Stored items
* * * *

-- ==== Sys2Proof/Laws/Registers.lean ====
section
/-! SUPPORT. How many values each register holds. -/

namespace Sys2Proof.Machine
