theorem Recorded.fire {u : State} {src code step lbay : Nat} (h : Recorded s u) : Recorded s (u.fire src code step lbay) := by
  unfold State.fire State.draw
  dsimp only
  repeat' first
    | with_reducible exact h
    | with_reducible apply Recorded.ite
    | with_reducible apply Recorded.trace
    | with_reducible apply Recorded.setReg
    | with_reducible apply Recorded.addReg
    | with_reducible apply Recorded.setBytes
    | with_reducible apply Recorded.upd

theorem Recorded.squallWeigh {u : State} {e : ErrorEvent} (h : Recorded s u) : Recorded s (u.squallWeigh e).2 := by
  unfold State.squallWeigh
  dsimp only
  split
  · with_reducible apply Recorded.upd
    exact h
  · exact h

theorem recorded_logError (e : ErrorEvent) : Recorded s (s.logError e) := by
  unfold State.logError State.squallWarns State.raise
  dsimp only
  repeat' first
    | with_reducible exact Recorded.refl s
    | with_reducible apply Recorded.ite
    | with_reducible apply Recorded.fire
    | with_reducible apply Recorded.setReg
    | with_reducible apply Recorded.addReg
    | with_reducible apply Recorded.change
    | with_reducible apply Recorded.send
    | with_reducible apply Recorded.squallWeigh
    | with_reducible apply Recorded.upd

* * * *

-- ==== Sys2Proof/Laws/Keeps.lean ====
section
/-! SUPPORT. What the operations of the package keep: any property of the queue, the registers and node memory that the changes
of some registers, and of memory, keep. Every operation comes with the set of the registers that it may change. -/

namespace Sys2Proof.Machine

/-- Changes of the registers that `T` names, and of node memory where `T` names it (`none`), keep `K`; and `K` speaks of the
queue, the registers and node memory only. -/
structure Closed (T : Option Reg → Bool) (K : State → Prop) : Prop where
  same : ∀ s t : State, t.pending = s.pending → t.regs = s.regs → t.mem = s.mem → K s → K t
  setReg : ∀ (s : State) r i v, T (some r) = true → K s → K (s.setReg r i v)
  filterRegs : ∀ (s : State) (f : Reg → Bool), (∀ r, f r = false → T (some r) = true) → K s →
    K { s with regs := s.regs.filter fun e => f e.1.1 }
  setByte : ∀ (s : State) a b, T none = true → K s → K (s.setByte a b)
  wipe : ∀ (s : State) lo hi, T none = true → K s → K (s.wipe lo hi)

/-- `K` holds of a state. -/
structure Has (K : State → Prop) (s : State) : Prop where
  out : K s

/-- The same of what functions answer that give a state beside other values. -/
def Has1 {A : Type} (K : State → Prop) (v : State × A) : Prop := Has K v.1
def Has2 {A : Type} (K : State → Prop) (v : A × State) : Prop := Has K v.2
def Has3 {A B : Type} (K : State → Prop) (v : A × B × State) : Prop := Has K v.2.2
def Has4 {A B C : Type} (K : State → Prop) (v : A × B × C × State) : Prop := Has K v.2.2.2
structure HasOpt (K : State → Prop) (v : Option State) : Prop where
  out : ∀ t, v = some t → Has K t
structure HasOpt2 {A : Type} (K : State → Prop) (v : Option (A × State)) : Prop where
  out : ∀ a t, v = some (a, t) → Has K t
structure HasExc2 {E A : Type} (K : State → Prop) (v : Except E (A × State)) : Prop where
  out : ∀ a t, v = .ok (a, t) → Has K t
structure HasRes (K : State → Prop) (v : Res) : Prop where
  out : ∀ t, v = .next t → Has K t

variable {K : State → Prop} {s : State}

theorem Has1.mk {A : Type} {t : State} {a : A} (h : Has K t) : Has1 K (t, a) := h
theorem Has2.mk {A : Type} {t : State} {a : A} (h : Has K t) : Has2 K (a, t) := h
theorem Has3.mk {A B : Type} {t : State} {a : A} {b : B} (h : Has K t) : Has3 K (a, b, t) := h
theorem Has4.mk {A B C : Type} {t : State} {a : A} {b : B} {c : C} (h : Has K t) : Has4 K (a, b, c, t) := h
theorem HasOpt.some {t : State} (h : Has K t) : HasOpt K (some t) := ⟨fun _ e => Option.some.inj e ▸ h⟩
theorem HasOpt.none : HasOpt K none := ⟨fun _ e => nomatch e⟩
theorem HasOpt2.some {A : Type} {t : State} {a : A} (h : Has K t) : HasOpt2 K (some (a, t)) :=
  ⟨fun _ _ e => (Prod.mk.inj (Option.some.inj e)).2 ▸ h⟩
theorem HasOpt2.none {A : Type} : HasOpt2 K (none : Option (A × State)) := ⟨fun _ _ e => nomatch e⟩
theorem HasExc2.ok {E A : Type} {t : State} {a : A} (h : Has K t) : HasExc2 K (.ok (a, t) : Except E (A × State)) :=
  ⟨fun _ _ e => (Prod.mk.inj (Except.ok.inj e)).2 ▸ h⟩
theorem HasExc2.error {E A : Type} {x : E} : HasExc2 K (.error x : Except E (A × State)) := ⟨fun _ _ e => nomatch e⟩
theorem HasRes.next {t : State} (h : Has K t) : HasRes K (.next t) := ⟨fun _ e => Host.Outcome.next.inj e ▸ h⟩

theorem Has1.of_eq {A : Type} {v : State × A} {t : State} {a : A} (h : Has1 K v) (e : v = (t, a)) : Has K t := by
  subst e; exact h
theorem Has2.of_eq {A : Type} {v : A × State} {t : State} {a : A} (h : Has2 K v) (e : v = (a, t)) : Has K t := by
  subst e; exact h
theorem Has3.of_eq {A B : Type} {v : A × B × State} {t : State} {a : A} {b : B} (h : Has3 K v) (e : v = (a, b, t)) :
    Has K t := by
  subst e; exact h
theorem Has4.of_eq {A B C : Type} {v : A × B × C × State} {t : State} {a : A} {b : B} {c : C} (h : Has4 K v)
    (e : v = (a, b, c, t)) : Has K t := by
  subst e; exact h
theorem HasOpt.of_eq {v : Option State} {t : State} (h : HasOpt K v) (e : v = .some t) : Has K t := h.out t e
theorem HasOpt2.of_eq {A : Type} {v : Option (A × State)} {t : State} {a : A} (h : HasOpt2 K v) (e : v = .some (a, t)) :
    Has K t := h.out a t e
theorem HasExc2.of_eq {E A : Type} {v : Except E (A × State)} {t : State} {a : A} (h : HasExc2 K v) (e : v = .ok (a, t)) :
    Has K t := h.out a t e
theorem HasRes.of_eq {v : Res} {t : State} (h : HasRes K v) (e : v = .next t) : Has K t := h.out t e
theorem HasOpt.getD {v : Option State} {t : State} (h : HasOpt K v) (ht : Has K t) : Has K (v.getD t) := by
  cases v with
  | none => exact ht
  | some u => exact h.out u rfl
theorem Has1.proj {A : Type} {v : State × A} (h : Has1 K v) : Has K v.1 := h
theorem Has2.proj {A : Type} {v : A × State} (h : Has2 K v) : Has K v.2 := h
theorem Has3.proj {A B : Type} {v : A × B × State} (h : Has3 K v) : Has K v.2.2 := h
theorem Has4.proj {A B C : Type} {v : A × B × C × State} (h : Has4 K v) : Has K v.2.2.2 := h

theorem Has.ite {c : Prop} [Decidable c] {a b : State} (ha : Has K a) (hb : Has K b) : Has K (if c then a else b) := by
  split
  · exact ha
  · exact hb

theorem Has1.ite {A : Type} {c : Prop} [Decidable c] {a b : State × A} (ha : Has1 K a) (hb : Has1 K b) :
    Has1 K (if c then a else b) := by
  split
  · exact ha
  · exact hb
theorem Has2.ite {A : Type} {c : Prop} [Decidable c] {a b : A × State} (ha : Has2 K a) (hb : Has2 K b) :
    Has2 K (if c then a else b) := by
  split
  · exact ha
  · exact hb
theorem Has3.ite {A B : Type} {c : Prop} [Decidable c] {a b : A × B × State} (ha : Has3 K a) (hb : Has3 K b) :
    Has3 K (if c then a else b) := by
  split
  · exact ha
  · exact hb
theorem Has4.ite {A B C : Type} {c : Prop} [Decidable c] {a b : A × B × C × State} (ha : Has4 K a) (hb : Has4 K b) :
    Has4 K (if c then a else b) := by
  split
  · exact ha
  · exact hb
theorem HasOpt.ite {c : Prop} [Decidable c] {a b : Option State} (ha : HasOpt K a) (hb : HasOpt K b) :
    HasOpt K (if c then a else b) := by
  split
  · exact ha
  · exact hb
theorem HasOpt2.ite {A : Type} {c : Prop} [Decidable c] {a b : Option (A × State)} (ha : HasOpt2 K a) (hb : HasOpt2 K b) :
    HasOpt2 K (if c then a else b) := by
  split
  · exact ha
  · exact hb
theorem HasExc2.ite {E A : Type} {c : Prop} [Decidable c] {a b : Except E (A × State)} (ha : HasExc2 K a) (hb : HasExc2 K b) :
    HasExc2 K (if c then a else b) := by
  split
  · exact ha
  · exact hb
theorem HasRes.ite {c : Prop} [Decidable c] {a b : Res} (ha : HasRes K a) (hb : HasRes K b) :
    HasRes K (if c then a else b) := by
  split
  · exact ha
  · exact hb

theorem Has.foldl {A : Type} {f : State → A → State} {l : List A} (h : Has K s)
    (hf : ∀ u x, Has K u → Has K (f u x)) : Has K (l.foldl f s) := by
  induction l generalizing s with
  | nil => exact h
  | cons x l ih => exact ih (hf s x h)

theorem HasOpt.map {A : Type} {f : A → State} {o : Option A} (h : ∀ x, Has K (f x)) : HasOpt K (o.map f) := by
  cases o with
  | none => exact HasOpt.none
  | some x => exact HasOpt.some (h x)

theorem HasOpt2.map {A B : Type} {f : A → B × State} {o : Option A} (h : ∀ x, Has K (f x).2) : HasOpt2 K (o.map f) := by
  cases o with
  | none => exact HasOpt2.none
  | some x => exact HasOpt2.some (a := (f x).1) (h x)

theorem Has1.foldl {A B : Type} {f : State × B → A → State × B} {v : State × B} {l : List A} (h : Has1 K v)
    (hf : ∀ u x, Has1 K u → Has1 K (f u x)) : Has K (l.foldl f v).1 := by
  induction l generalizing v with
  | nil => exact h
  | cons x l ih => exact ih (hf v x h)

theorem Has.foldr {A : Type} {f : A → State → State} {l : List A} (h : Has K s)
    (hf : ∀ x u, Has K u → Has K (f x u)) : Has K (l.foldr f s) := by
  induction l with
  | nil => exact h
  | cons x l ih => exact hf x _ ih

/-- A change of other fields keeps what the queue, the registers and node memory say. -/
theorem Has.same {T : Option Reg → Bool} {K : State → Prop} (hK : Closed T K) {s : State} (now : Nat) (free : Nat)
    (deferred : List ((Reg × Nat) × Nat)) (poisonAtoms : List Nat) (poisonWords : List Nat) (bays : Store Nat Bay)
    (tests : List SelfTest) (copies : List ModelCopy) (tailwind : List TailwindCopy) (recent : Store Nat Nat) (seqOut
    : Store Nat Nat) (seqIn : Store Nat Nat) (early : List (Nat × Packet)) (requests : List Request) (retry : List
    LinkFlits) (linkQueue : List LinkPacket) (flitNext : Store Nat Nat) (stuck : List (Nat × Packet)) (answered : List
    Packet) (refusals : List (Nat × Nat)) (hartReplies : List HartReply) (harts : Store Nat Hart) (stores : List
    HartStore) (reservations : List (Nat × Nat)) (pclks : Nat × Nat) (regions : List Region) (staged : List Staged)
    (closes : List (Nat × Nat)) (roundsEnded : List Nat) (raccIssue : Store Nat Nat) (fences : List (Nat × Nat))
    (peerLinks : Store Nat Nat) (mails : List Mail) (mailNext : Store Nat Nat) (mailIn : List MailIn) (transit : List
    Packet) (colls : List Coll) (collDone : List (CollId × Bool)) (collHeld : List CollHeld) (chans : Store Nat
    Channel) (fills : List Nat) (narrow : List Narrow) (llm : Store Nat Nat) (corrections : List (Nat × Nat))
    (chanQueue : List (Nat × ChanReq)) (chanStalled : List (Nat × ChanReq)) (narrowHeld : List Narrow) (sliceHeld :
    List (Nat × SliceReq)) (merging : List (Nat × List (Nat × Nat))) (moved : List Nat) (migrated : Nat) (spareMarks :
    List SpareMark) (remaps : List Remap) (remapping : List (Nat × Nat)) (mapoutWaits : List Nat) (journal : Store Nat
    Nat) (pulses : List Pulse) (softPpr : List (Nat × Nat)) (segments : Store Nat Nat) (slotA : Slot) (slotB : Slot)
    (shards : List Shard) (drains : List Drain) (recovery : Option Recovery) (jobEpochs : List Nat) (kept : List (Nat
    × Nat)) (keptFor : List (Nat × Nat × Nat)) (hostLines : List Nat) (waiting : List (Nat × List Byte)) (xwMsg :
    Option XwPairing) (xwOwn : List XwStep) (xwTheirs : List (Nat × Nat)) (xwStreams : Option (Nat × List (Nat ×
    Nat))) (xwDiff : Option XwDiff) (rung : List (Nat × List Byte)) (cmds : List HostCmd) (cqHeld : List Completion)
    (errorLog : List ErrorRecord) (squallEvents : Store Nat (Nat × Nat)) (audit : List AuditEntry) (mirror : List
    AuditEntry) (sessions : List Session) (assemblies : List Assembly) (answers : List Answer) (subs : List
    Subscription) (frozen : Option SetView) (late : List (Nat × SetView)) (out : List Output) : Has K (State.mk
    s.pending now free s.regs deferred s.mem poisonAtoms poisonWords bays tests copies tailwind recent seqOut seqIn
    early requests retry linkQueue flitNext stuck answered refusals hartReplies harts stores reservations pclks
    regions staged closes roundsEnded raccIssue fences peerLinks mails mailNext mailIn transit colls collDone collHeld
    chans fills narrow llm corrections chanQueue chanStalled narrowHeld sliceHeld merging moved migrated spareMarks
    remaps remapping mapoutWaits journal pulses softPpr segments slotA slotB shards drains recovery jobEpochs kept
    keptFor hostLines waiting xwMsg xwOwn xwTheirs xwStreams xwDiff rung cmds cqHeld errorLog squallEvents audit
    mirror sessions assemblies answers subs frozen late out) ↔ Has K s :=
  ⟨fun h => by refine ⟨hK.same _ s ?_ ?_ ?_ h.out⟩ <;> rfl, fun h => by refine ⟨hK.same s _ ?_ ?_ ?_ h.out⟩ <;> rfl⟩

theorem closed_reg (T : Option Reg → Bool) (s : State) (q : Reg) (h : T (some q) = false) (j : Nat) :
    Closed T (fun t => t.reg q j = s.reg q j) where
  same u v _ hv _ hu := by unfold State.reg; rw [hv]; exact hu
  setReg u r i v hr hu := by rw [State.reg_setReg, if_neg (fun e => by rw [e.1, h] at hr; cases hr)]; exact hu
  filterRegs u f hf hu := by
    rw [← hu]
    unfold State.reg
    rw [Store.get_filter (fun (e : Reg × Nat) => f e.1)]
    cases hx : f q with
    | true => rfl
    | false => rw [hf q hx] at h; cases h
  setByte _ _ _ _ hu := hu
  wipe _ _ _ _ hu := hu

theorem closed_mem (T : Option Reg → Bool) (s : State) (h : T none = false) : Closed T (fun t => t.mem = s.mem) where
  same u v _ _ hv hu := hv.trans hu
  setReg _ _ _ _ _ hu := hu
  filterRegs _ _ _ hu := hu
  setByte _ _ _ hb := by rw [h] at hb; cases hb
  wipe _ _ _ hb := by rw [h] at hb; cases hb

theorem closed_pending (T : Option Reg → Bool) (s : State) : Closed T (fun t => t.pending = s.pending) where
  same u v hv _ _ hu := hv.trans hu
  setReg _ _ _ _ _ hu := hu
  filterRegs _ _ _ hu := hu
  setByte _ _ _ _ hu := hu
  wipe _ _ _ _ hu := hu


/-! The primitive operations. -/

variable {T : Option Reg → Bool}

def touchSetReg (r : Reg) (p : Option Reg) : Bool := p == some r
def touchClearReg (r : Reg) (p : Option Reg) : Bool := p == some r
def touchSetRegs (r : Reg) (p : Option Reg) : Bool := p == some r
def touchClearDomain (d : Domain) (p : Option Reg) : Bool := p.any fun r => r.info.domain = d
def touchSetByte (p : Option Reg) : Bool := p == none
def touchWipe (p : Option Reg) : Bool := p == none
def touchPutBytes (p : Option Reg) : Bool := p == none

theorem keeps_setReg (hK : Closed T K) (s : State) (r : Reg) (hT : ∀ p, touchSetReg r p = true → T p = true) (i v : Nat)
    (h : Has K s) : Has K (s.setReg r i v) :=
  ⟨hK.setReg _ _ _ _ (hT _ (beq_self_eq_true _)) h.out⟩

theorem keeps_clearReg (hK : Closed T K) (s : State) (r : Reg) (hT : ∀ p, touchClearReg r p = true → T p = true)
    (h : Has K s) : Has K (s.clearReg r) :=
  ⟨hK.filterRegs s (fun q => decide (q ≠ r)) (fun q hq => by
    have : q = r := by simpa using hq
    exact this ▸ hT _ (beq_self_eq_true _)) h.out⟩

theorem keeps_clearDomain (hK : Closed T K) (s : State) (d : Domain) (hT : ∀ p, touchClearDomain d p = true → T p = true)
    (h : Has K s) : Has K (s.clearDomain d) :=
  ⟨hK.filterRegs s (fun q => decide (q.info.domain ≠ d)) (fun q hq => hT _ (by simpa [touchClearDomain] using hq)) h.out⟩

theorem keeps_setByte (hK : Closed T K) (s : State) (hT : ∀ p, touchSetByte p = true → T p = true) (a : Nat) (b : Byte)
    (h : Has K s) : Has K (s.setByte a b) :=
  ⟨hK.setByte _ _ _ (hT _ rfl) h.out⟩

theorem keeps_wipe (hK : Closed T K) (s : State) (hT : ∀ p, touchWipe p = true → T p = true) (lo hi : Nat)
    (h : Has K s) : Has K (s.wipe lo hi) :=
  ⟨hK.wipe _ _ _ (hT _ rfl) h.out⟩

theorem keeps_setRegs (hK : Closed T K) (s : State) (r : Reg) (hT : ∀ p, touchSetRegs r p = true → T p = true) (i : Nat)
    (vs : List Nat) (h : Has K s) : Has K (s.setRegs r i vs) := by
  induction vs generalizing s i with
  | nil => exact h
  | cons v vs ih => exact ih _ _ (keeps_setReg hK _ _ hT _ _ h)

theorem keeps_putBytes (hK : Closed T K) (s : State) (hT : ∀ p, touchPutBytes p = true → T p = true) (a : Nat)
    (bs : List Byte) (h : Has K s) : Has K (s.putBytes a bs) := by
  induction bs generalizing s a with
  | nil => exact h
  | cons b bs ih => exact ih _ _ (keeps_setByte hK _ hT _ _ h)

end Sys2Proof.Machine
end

* * * *

Exercise. Above are the records; copy exactly the lines from the line with "(ha : HasExc2" through the line with "(ha : HasRes", both included.

Finished task.
theorem HasExc2.ite {E A : Type} {c : Prop} [Decidable c] {a b : Except E (A × State)} (ha : HasExc2 K a) (hb : HasExc2 K b) :
    HasExc2 K (if c then a else b) := by
  split
  · exact ha
  · exact hb
theorem HasRes.ite {c : Prop} [Decidable c] {a b : Res} (ha : HasRes K a) (hb : HasRes K b) :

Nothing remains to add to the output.